このたび、文学部元教授・東野治之(とうの はるゆき)先生が、平成29(2017)年度の文化功労者として顕彰されました。ここに心よりお慶び申し上げます。

昨今の人文学を取り巻く厳しい環境のなか、このたびの顕彰は、東野先生お一人にとどまらず、人文学に携わる者すべてにとって、大いなる吉報です。

東野先生は、奈良国立文化財研究所・奈良大学を経て、1982年4月に大阪大学教養部に着任され、1994年4月から1999年3月まで文学部教授として教鞭を執られました。2010年には「日本古代史に関する研究に努めて優れた業績を挙げ学術の進歩に寄与した」として紫綬褒章を受章され、また、日本学士院会員に選出されています。第1回濱田青陵賞、第27回角川源義賞、第62回毎日出版文化賞をはじめ、数々の受賞歴もあります。

東野先生のご専門は、飛鳥・奈良時代を中心とする日本古代史です。実に多岐にわたる業績をあげられていますが、特に顕著なのは史料学、対外交流史の二分野です。

史料学の分野では、木簡、金石文(仏像銘文、刀剣銘、墓誌など)のご研究が特筆すべきものです。奈良国立文化財研究所で草創期の木簡研究をリードされ、揺るぎない研究の礎を築かれるとともに、国制史から上代国語にわたる広範な問題提起をされました。また、詳細な実物観察にもとづき、該博な漢籍の知識を駆使されながら、難解な金石文の解読に精力的に取り組まれ、天皇号の成立や聖徳太子信仰についても重要な発言をされています。

対外交流史の分野では、大和古寺に残されてきた文化財への深い愛着、異国文化への強い憧れを背景に、一字一句ゆるがせにしない厳密な文献の読解、漢籍に関する広範な知識、文物に対する確かな観察眼に下支えされながら、遣唐使、鑑真を中心に、日本における外来文化受容の特質を明らかにされました。ワーグナーの熱烈なファンとしても知られ、明治期日本におけるワーグナー受容のご論考もあります。
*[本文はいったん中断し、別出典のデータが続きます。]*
/-- Settles O20: a block below `NB(H)·NB(W)` has its row below `NB(H)` and its column below `NB(W)`. -/
theorem yieldedBlocksLieInsideTheImage : Obligations.YieldedBlocksLieInsideTheImage := by
  refine ⟨nb_eq_card, fun h w k hk => ?_⟩
  have hrow := block_row_lt hk
  have hcol := block_column_lt hk
  have hbottom := lt_nb_iff.mp hrow
  have hright := lt_nb_iff.mp hcol
  obtain ⟨hh1, hh8⟩ := unvisited_band (Nat.zero_lt_of_lt hrow)
  obtain ⟨hw1, hw8⟩ := unvisited_band (Nat.zero_lt_of_lt hcol)
  exact ⟨by omega, by omega, hh1, hh8, hw1, hw8⟩

section

variable {ν : Type} {cfg : Config ν} {s t : State.Of ν}

/-! ### The moves of the iterator (42_block_iterator.md R172, R173) -/

theorem itrst_eq (s : State.Of ν) : itrst s = .ok (withPosition (0, 0, decide (8 < s.h ∧ 8 < s.w)) s) := by
  rw [Bool.decide_and]
  rfl

theorem nextPosition_exhausted (hv : s.flags.itvalid = false) :
    nextPosition s = (s.regs.iti, s.regs.itj, s.flags.itvalid) := by
  simp [nextPosition, hv]

theorem nextPosition_column (hv : s.flags.itvalid = true) (hj : s.j + 16 < s.w) :
    nextPosition s = (s.regs.iti, BitVec.ofNat 16 (s.j + 8), s.flags.itvalid) := by
  simp [nextPosition, hv, hj]

theorem nextPosition_row (hv : s.flags.itvalid = true) (hj : ¬s.j + 16 < s.w) (hi : s.i + 16 < s.h) :
    nextPosition s = (BitVec.ofNat 16 (s.i + 8), 0, s.flags.itvalid) := by
  simp [nextPosition, hv, hj, hi]

theorem nextPosition_last (hv : s.flags.itvalid = true) (hj : ¬s.j + 16 < s.w) (hi : ¬s.i + 16 < s.h) :
    nextPosition s = (s.regs.iti, s.regs.itj, false) := by
  simp [nextPosition, hv, hj, hi]

/-- A coordinate moved by one block, inside an image, does not wrap. -/
theorem toNat_next_coord {x : Nat} {size : Half} (h : x + 16 < size.toNat) :
    (BitVec.ofNat 16 (x + 8)).toNat = x + 8 :=
  Nat.mod_eq_of_lt (by omega)

/-! ### The walk over the blocks (42_block_iterator.md R171) -/

/-- The iterator after `k` moves from the first block, for `k` up to the number of blocks: at block `k` of the row-major
sequence, or exhausted at the last block. -/
structure AtBlock (k : Nat) (s : State.Of ν) : Prop where
  itvalid : s.flags.itvalid = decide (k < s.blocks)
  row : s.i = 8 * (min k (s.blocks - 1) / nb s.w)
  column : s.j = 8 * (min k (s.blocks - 1) % nb s.w)

/-- The block of row `q` and column `r` of the sequence is block `r + NB(W)·q`. -/
theorem atBlock_withPosition {k q r : Nat} {p : Half × Half × Bool} (hi : p.1.toNat = 8 * q) (hj : p.2.1.toNat = 8 * r)
    (hv : p.2.2 = decide (k < s.blocks)) (hr : r < nb s.w) (hk : r + nb s.w * q = min k (s.blocks - 1)) :
    AtBlock k (withPosition p s) := by
  obtain ⟨hdiv, hmod⟩ := (Nat.div_mod_unique (Nat.zero_lt_of_lt hr)).mpr ⟨hk, hr⟩
  exact ⟨hv, hdiv.symm ▸ hi, hmod.symm ▸ hj⟩

theorem itrst_atBlock (hs : 1 ≤ s.blocks) (ht : itrst s = .ok t) : AtBlock 0 t := by
  cases (itrst_eq s).symm.trans ht
  have hcol : 0 < nb s.w := Nat.zero_lt_of_lt (block_column_lt hs)
  have hinside : 8 < s.h ∧ 8 < s.w := ⟨lt_nb_iff.mp (Nat.zero_lt_of_lt (block_row_lt hs)), lt_nb_iff.mp hcol⟩
  exact atBlock_withPosition (q := 0) (r := 0) rfl rfl ((decide_eq_true hinside).trans (decide_eq_true hs).symm) hcol
    (Nat.zero_min _).symm

/-- Before exhaustion the iterator stands at a row and a column of the sequence. -/
theorem AtBlock.row_column {k : Nat} (h : AtBlock k s) (hk : k < s.blocks) :
    s.flags.itvalid = true ∧
      ∃ q r, q < nb s.h ∧ r < nb s.w ∧ r + nb s.w * q = k ∧ s.i = 8 * q ∧ s.j = 8 * r := by
  obtain ⟨hv, hi, hj⟩ := h
  rw [Nat.min_eq_left (Nat.le_sub_one_of_lt hk)] at hi hj
  exact ⟨hv.trans (decide_eq_true hk), _, _, block_row_lt hk, block_column_lt hk, Nat.mod_add_div _ _, hi, hj⟩

/-- The next block is one column further, or first in the next row, or there is none. -/
theorem itnext_atBlock {k : Nat} (h : AtBlock k s) (hk : k < s.blocks) (ht : itnext s = .ok t) : AtBlock (k + 1) t := by
  cases (itnext_eq s).symm.trans ht
  obtain ⟨hv, q, r, hq, hr, hnum, hi, hj⟩ := h.row_column hk
  have hright : s.j + 16 < s.w ↔ r + 1 < nb s.w := by rw [lt_nb_iff]; omega
  have hbelow : s.i + 16 < s.h ↔ q + 1 < nb s.h := by rw [lt_nb_iff]; omega
  have hrow : nb s.w * (q + 1) = nb s.w * q + nb s.w := Nat.mul_succ _ _
  by_cases hcol : r + 1 < nb s.w
  · have hlt : r + 1 + nb s.w * q < s.blocks := block_number_lt hq hcol
    have hto := toNat_next_coord (hright.mpr hcol)
    rw [nextPosition_column hv (hright.mpr hcol), hv]
    refine atBlock_withPosition hi (hto.trans (by omega)) (decide_eq_true ?_).symm hcol ?_ <;> omega
  by_cases hmore : q + 1 < nb s.h
  · have hlt : 0 + nb s.w * (q + 1) < s.blocks := block_number_lt hmore (by omega)
    have hto := toNat_next_coord (hbelow.mpr hmore)
    rw [nextPosition_row hv (mt hright.mp hcol) (hbelow.mpr hmore), hv]
    refine atBlock_withPosition (q := q + 1) (r := 0) (hto.trans (by omega)) rfl (decide_eq_true ?_).symm ?_ ?_ <;> omega
  · have hlast : s.blocks = nb s.w * (q + 1) := by rw [State.Of.blocks, show nb s.h = q + 1 by omega, Nat.mul_comm]
    rw [nextPosition_last hv (mt hright.mp hcol) (mt hbelow.mp hmore)]
    refine atBlock_withPosition hi hj (decide_eq_false ?_).symm hr ?_ <;> omega

theorem complete_atBlock {k : Nat} (h : AtBlock k s) : AtBlock k (complete s) := ⟨h.itvalid, h.row, h.column⟩

/-- What the iterator's moves and their completion keep: the size of the image, the buffers and the register files. -/
def iteratorFrame (s : State.Of ν) := (s.regs.width, s.regs.height, s.mem, s.blk, s.coef)

theorem complete_withPosition_iteratorFrame (p : Half × Half × Bool) (s : State.Of ν) :
    iteratorFrame (complete (withPosition p s)) = iteratorFrame s := rfl

/-! ### The capacity (42_block_iterator.md R174) -/

theorem cap_error (h : s.badImage cfg = true) : cap cfg s = .error .invimg := by simp [cap, h]

/-! ### The block at the iterator's position (42_block_iterator.md R175, R176) -/

theorem blkld_error (h : s.badBlock cfg = true) : blkld cfg s = .error .bounds := by simp [blkld, h]

theorem blkst_error (h : s.badBlock cfg = true) : blkst cfg s = .error .bounds := by simp [blkst, h]

theorem mem_blockCells {k : Nat} {x : ν} :
    (k, x) ∈ blockCells cfg s ↔ ∃ r c : Fin 8, planeKey cfg (s.i + r.val) (s.j + c.val) = k ∧ matAt s.blk r c = x := by
  simp [blockCells]

theorem lumaAt_blockCells (hin : s.badBlock cfg = false) (r c : Fin 8) :
    ({ s.mem with luma := Cells.setMany s.mem.luma (blockCells cfg s) } : Memory ν).lumaAt cfg (s.i + r.val)
      (s.j + c.val) = matAt s.blk r c := by
  obtain ⟨hw, -, -, hj⟩ := badBlock_eq_false.mp hin
  rw [Memory.lumaAt, Cells.get?_setMany_of_forall_mem _ (mem_blockCells.mpr ⟨r, c, rfl, rfl⟩), Option.getD_some]
  intro x hx
  obtain ⟨r', c', hkey, rfl⟩ := mem_blockCells.mp hx
  obtain ⟨hr, hc⟩ := planeKey_inj (by omega) (by omega) hkey
  obtain rfl : r' = r := by omega
  obtain rfl : c' = c := by omega
  rfl

theorem lumaAt_outside_blockCells (hin : s.badBlock cfg = false) {r c : Nat} (hc : c < cfg.maxw)
    (hout : ¬(s.i ≤ r ∧ r < s.i + 8 ∧ s.j ≤ c ∧ c < s.j + 8)) :
    ({ s.mem with luma := Cells.setMany s.mem.luma (blockCells cfg s) } : Memory ν).lumaAt cfg r c =
      s.mem.lumaAt cfg r c := by
  obtain ⟨hw, -, -, hj⟩ := badBlock_eq_false.mp hin
  rw [Memory.lumaAt, Cells.get?_setMany_of_not_mem, Memory.lumaAt]
  rintro ⟨k, x⟩ hx rfl
  obtain ⟨r', c', hkey, -⟩ := mem_blockCells.mp hx
  obtain ⟨hr, hc⟩ := planeKey_inj (by omega) hc hkey
  omega

end

theorem blockInside_iff {s : State} : BlockInside s ↔ s.badBlock Config.default = false := badBlock_eq_false.symm

theorem not_blockInside_iff {s : State} : ¬BlockInside s ↔ s.badBlock Config.default = true := by
  rw [blockInside_iff, Bool.not_eq_false]

/-! ### The commands -/

theorem exec_itrst (s : State) :
    exec .itrst s = .next (complete (withPosition (0, 0, decide (8 < s.h ∧ 8 < s.w)) s)) :=
  congrArg (finish s) (itrst_eq s)

theorem exec_itnext (s : State) : exec .itnext s = .next (complete (withPosition (nextPosition s) s)) :=
  congrArg (finish s) (itnext_eq s)

/-- Settles O17: the position and `ITVALID` are all that the command writes. -/
theorem itrstStartsTheIterator : Obligations.ItrstStartsTheIterator := ⟨rfl, exec_itrst⟩

/-- Settles O18: the next position in each of its four cases. -/
theorem itnextAdvancesTheIterator : Obligations.ItnextAdvancesTheIterator := by
  refine ⟨rfl, fun s => ⟨fun hv => ?_, fun hv hj => ⟨_, toNat_next_coord hj, ?_⟩,
    fun hv hj hi => ⟨_, toNat_next_coord hi, ?_⟩, fun hv hj hi => ?_⟩⟩ <;> rw [exec_itnext]
  · rw [nextPosition_exhausted hv]; rfl
  · rw [nextPosition_column hv hj]; rfl
  · rw [nextPosition_row hv hj hi]; rfl
  · rw [nextPosition_last hv hj hi]; rfl

theorem runCommands_cons {i : Instr} {is : List Instr} {s t : State} (h : exec i s = .next t) :
    runCommands (i :: is) s = runCommands is t := by
  rw [runCommands, h]

/-- A run of `ITNEXT` from any block of the sequence. -/
theorem runCommands_itnext_atBlock {m k : Nat} {s : State} (h : AtBlock m s) (hk : m + k ≤ s.blocks) :
    ∃ t, runCommands (List.replicate k .itnext) s = .next t ∧ AtBlock (m + k) t ∧ iteratorFrame t = iteratorFrame s := by
  induction k generalizing m s with
  | zero => exact ⟨s, rfl, h, rfl⟩
  | succ k ih =>
    have hnext := complete_atBlock (itnext_atBlock h (by omega) (itnext_eq s))
    obtain ⟨t, hrun, hat, hframe⟩ := ih hnext (Nat.succ_add_eq_add_succ m k ▸ hk)
    exact ⟨t, (runCommands_cons (exec_itnext s)).trans hrun, Nat.succ_add_eq_add_succ m k ▸ hat, hframe⟩

/-- Settles O19: `ITRST` stands at block 0, and each `ITNEXT` moves to the next block of the sequence. -/
theorem iteratorVisitsBlocksInRowMajorOrder : Obligations.IteratorVisitsBlocksInRowMajorOrder := by
  intro s k hs hk
  have hfirst := complete_atBlock (itrst_atBlock hs (itrst_eq s))
  obtain ⟨t, hrun, hat, hframe⟩ := runCommands_itnext_atBlock hfirst (Nat.zero_add k ▸ hk)
  rw [complete_withPosition_iteratorFrame] at hframe
  simp only [iteratorFrame, Prod.mk.injEq] at hframe
  obtain ⟨hw, hh, hmem, hblk, hcoef⟩ := hframe
  obtain ⟨hv, hi, hj⟩ := Nat.zero_add k ▸ hat
  rw [State.Of.blocks, State.Of.h, State.Of.w, hw, hh] at hv hi hj
  exact ⟨t, (runCommands_cons (exec_itrst s)).trans hrun, hv, hi, hj, hmem, hblk, hcoef⟩

/-- Settles O21: the number of blocks of a valid image fits the register. -/
theorem capComputesTheCapacity : Obligations.CapComputesTheCapacity := by
  refine ⟨rfl, fun s => ⟨fun hbad => congrArg (finish s) (cap_error (not_validImage_iff.mp hbad)), fun hvalid => ?_⟩⟩
  have himg := validImage_iff.mp hvalid
  have hmax : Config.default.maxbits = 16400 := by decide
  have hblocks := blocks_le_maxbits himg
  exact ⟨_, Nat.mod_eq_of_lt (by omega), congrArg (finish s) (cap_ok.mpr ⟨himg, rfl⟩)⟩

/-- Settles O22: the check, else the cells of the block at the iterator's position. -/
theorem blkldLoadsTheBlock : Obligations.BlkldLoadsTheBlock :=
  ⟨rfl, fun s => ⟨fun hout => congrArg (finish s) (blkld_error (not_blockInside_iff.mp hout)), fun hin =>
    ⟨_, congrArg (finish s) (blkld_ok.mpr ⟨blockInside_iff.mp hin, rfl⟩), fun r c => matAt_matOf _ r c⟩⟩⟩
先生の著作は膨大であり、単著だけで22冊にも及びます。研究書としては、『正倉院文書と木簡の研究』『遣唐使と正倉院』『日本古代金石文の研究』『大和古寺の研究』が代表的です。一般書としては、ごく最近のものとして、『史料学探訪』(岩波書店)、『史料学遍歴』(雄山閣)、『聖徳太子』(岩波ジュニア新書)があります。一般書は平易な文章で書かれ、歴史の謎解きを十分に堪能できますので、是非手にとってみてください。